Inflation, which was around 20% in recent months, has been driven by a lira slide to record lows after the central bank slashed its policy rate by 500 basis points since September, under pressure from President Tayyip Erdogan.
The month-on-month rise in prices was seen at 9%, according to the median, with forecasts ranging from 5.5% to 14.6%.
The central bank has said temporary factors were driving prices higher and forecast that inflation would follow a volatile course in the short term.
The recent lira slide was reversed late on Monday last week when Erdogan announced a scheme to protect lira deposits against currency volatility and state-backed market interventions triggered a 50% surge in the currency’s value.
Inflation has been in double digits and well above emerging market peers for most of the last four years, eating into Turks’ earnings and hitting support for Erdogan.
According to the Turk-Is trade union confederation, food prices rose 25.75% month-on-month in December. That represented an annual rise of 55%, up from 27% in November, marking the largest rise in food inflation since 1987.
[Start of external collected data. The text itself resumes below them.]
/-- The parts that a command may change (the effects that the rules give its row, and those of what it may set off). -/
def mayChange (i : Instr) : List Part :=
  match i with
  | .identify .. | .getContextStatus .. | .getDeviceCert .. | .nonceStatus .. | .getTransportStatus ..
    | .getPosition .. => ending ++ [.mailboxData]
  | .createRing .. | .createRingTagsFreed .. => ending ++ [.ringLog]
  | .deleteRing .. | .abort .. => ending ++ [.jobs, .mailboxData]
  | .deleteRingDrained .. | .openStream .. => ending ++ [.streams, .transports]
  | .abortComplete .. | .createContext .. | .modifyContext .. | .write .. | .writeBatch .. | .sessionKeyClear ..
    | .recordIngest .. => ending
  | .getLogPage .. => ending ++ [.ringLog, .transports, .lanes, .pool, .mailboxData, .faults]
  | .deleteContext .. => ending ++ [.streams, .transports, .jobs, .mailboxData]
  | .keyLoadWrapped .. => ending ++ [.keySlots]
  | .keyErase .. => ending ++ [.keySlots, .jobs, .mailboxData]
  | .domainJoin .. => ending ++ [.keySlots, .nonces, .firmware]
  | .mount .. => ending ++ [.transports, .lanes, .mailboxData, .faults]
  | .unmount .. => ending ++ [.streams, .transports, .lanes, .jobs, .mailboxData, .peripherals, .faults]
  | .formatPartitions .. => ending ++ [.transports, .peripherals]
  | .transportConfig .. => ending ++ [.transports, .pool]
  | .calibrate .. => ending ++ [.free, .transports, .firmware]
  | .setTime .. => ending ++ [.free, .copyEngine, .telemetry, .timeBase]
  | .telemetryConfig .. => ending ++ [.copyEngine, .telemetry, .timeBase]
  | .enterLull .. | .hostLinkWake .. => ending ++ [.link, .power, .gates]
  | .fwStage .. => ending ++ [.peripherals, .firmware]
  | .fwActivate .. =>
    ending ++ [.free, .functions, .link, .ringLog, .streams, .transports, .jobs, .mailboxData, .timeBase, .power,
      .gates, .firmware]
  | .thermalConfig .. => ending ++ [.thermal]
  | .fenceEngine .. | .engineDrained .. => ending ++ [.engines]
  | .resetEngine .. => ending ++ [.transports, .engines]
  | .setWatchdog .. | .recordCompress .. | .checkBack .. => ending ++ [.faults]
  | .getFaultLog .. => ending ++ [.mailboxData, .faults]
  | .retireBufferPage .. => ending ++ [.firmware, .faults]
  | .laneDisable .. => ending ++ [.transports, .firmware]
  | .flush .. | .sync .. | .closeStream .. => ending ++ [.free, .streams, .transports]
  | .read .. => ending ++ [.transports, .pool, .faults]
  | .locate .. => ending ++ [.streams, .transports, .pool]
  | .verifyScan .. => ending ++ [.streams, .transports, .pool, .mailboxData]
  | .compress .. | .decompress .. | .resume .. => ending ++ [.jobs]
  | .serviceJobEnd .. =>
    ending ++ [.free, .functions, .link, .ringLog, .streams, .transports, .jobs, .mailboxData, .timeBase, .engines,
      .firmware, .faults]
  | .cryptBlock .. => ending ++ [.nonces, .mailboxData, .peripherals]
  | .entryFetch .. => [.outputs, .rings, .contexts]
  | .entryAdmit .. => ending ++ [.streams, .jobs]
  | .orderedStart .. => [.commands]
  | .submissionDoorbell .. | .completionDoorbell .. => ending ++ [.free, .functions, .link, .power, .gates]
  | .adminRingEnable .. => [.free, .functions, .config, .rings, .commands]
  | .adminRingDisable .. => [.free, .functions, .config, .rings]
  | .adminRingDrained .. => [.config, .rings, .streams, .transports]
  | .registerWrite .. =>
    ending ++ [.free, .functions, .config, .link, .streams, .transports, .jobs, .copyEngine, .timeBase, .power, .gates,
      .engines, .faults]
  | .flrInitiate .. | .perstFall .. =>
    ending ++ [.free, .functions, .config, .link, .ringLog, .streams, .transports, .jobs, .copyEngine, .timeBase,
      .power, .gates, .firmware]
  | .vfEnableSet .. => raising ++ [.config]
  | .vfEnableClear .. =>
    ending ++ [.free, .functions, .config, .link, .ringLog, .streams, .transports, .jobs, .timeBase, .power, .gates,
      .firmware]
  | .busMasterDisable .. => ending ++ [.free, .functions, .streams, .transports, .jobs, .engines]
  | .busMasterEnable .. => raising ++ [.functions, .rings, .commands, .contexts]
  | .msixUnmask .. => raising ++ [.free, .functions]
  | .holdoffEnd .. | .poolEvaluation .. | .ppsHoldover .. => passing ++ raising
  | .perstRise .. => ending ++ [.functions, .link, .power, .gates]
  | .crsWindowEnd .. => passing ++ [.functions, .link]
  | .linkUp .. => raising ++ [.functions, .link, .rings, .commands, .contexts]
  | .linkDown .. => ending ++ [.free, .functions, .link, .streams, .transports, .jobs, .engines]
  | .ringEntryReadError .. => raising ++ [.free, .functions, .rings, .faults]
  | .sysRstAssert .. => but [.queue]
  | .sysRstRelease .. => raising ++ [.functions, .link, .rings, .transports, .smpPort, .peripherals, .firmware]
  | .bootComplete .. =>
    raising ++ [.link, .keySlots, .nonces, .transports, .pool, .peripherals, .engines, .thermal, .firmware]
  | .startupCalibration .. | .servoLockLoss .. | .shockCleared .. => raising ++ [.transports]
  | .recordSeal .. => ending ++ [.nonces, .peripherals]
  | .recordPack .. => ending ++ [.free, .streams, .transports, .mailboxData, .faults]
  | .flushWindowExpire .. | .servoLossTimeout .. | .wfltClearRetry .. =>
    passing ++ ending ++ [.free, .streams, .transports, .faults]
  | .codewordArrival .. | .decodeEnd .. => ending ++ [.free, .streams, .transports, .lanes, .pool, .faults]
  | .syncWindowEnd .. | .dropoutExit .. | .syncAcquired .. | .separatorDetected .. => [.lanes]
  | .decoderGrant .. => [.transports, .lanes, .pool]
  | .datasetBoundary .. => ending ++ [.free, .streams, .transports, .pool, .faults]
  | .cmUpdate .. => [.outputs, .transports, .peripherals, .faults]
  | .wrapTurnaround .. => [.outputs, .contexts, .transports, .pool, .peripherals, .power]
  | .speedMatchTick .. => passing ++ [.transports]
  | .transportRestart .. => ending ++ [.free, .streams, .transports, .pool, .peripherals]
  | .writePositionReturn .. => [.transports]
  | .datasetRecover .. => ending ++ [.streams, .transports, .lanes, .pool, .mailboxData, .faults]
  | .recordOpen .. | .recordDecompress .. => ending ++ [.streams, .transports, .pool, .mailboxData, .faults]
  | .serviceDomainTick .. | .slewEnd .. | .ppsOutRise .. | .ppsOutFall .. => passing
  | .watchdogExamine .. => passing ++ ending ++ [.free, .jobs, .mailboxData, .faults]
  | .servoFrame .. => raising ++ [.free, .transports, .telemetry, .peripherals]
  | .lposWord .. => raising ++ [.transports, .lanes]
  | .velocityLoopTick .. => raising ++ [.free, .transports, .peripherals]
  | .tensionLoopTick .. => [.free, .transports, .telemetry]
  | .shockInput .. | .writeFaultInput .. => raising ++ [.free, .transports]
  | .forceInhibitWrite .. | .wiCauseWrite .. => raising ++ [.free, .functions, .transports]
  | .dropoutEntry .. => [.free, .lanes]
  | .aceArm .. | .aceDisarm .. | .aceGo .. => raising ++ [.free, .functions, .copyEngine, .gates]
  | .aceIterationComplete .. => raising ++ [.copyEngine, .telemetry, .buffer]
  | .aceBurstFail .. => raising ++ [.free, .functions, .copyEngine, .buffer, .faults]
  | .aceRetryWaitEnd .. | .secondBoundary .. => passing ++ [.copyEngine]
  | .smpCsFall .. => ending ++ [.link, .smpPort, .power, .gates]
  | .smpCsRise .. | .smpReadByte .. => raising ++ [.smpPort]
  | .smpCommandByte .. => [.smpPort]
  | .smpWriteByte .. | .smpPageWrite .. => raising ++ [.commands, .headwind, .smpPort, .indirect, .mailbox, .mailboxData]
  | .smpIndRead .. | .smpIndWrite .. => raising ++ [.smpPort, .indirect]
  | .smpIndDone .. => raising ++ [.free, .functions, .transports, .copyEngine, .indirect, .timeBase, .gates]
  | .mailboxGo .. => raising ++ [.commands, .headwind, .smpPort, .mailbox]
  | .mailboxComplete .. => [.commands, .events, .mailbox]
  | .attentionNotchEnd .. => [.events]
  | .pspIrq .. => ending ++ [.free, .link, .transports, .peripherals, .power, .gates]
  | .peerPoll .. => raising ++ [.peripherals, .faults]
  | .skCommitGo .. | .skCommitClear .. => raising ++ [.free, .functions, .rings]
  | .nonceReserved .. => [.nonces, .firmware]
  | .nonceJournalFail .. => raising ++ [.nonces]
  | .nonceRetry .. => passing ++ [.outputs, .nonces, .peripherals]
  | .ppsEdge .. => passing ++ ending ++ [.free, .copyEngine, .telemetry]
  | .setTimeTimeout .. => passing ++ ending
  | .pacingTimerFire .. => passing ++ [.free, .copyEngine, .telemetry]
  | .alarmFire .. => passing ++ ending ++ [.link, .power, .gates]
  | .tbuCfgWrite .. => raising ++ [.free, .functions, .timeBase]
  | .pacingTimerCtrlWrite .. | .alarmCtrlWrite .. => [.free, .functions, .timeBase]
  | .tbuTimeRead .. => [.free, .outputs, .functions, .timeBase]
  | .sysClkLoss .. => raising ++ [.time, .transports, .timeBase]
  | .lullQuiesced .. => ending ++ [.free, .streams, .transports, .power, .gates]
  | .quiesceTimeout .. => passing ++ ending ++ [.transports, .power, .gates]
  | .gateClosed .. => passing ++ ending ++ [.mailbox, .power, .gates]
  | .gateForceClose .. => passing ++ ending ++ [.free, .copyEngine, .indirect, .mailbox, .power, .gates]
  | .lullStateSaved .. => ending ++ [.link, .keySlots, .copyEngine, .mailbox, .power, .gates]
  | .lullExitComplete .. => but [.queue, .lanes, .smpPort, .indirect, .mailbox, .mailboxData, .faults]
  | .engineDrainTimeout .. => passing ++ ending ++ [.lanes, .jobs, .engines]
  | .thermalSample .. => passing ++ ending ++ [.free, .functions, .link, .streams, .transports, .thermal, .firmware]
  | .shutdownPowerOff .. =>
    but [.queue, .free, .outputs, .smpPort, .indirect, .mailbox, .mailboxData, .peripherals, .gates, .faults]
  | .pfailQualified .. => [.transports, .thermal]
  | .pfailRelease .. => ending ++ [.link, .power, .gates, .thermal]
  | .selfTestPass .. =>
    ending ++ [.free, .functions, .link, .ringLog, .streams, .transports, .jobs, .mailboxData, .timeBase, .power,
      .firmware]
  | .selfTestFail .. =>
    ending ++ [.free, .functions, .link, .ringLog, .streams, .transports, .jobs, .mailboxData, .timeBase, .firmware]
  | .selfTestTimeout .. =>
    passing ++ ending ++ [.free, .functions, .link, .ringLog, .streams, .transports, .jobs, .mailboxData, .firmware]
  | .flrComplete .. => [.functions, .events]
  | .rcRegisterRead .. => raising ++ [.free, .functions, .copyEngine, .timeBase, .gates]
  | .writeSegmentBoundary .. => passing ++ ending ++ [.free, .streams, .transports, .lanes, .faults]
  | .supplyOutOfRange .. => [.transports, .smpPort, .firmware]
  | .flashOperationEnd .. => ending ++ [.peripherals, .firmware, .faults]
  | .cmAccessRetry .. => passing ++ ending ++ [.streams, .transports, .lanes, .mailboxData, .peripherals, .faults]
  | .peripheralRetry .. => passing ++ raising ++ [.peripherals, .faults]
  | .hostReadError .. => ending ++ [.free, .functions, .jobs, .engines, .faults]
The central bank’s year-end inflation forecast was 18.4% in a report published in late October. The government predicted end-2021 annual inflation of 16.2%.
There could be double-digit monthly inflation in December as lira depreciation drives food, core goods and energy prices, said Gedik Yatirim economist Serkan Gonencler, adding that the lira rebound could prompt price cuts.
“However raw materials purchased with higher costs, a possible New Year increase in energy prices and services inflation could limit the decline in inflation in January,” he said.
“Inflation could follow a rising trend with the delayed impact of the FX rates after January.”
Four economists who responded to a Reuters question forecast annual inflation would fall to 24.85% by the end of next year.
The Turkish Statistical Institute is scheduled to announce December inflation data at 0700 GMT on Jan. 3.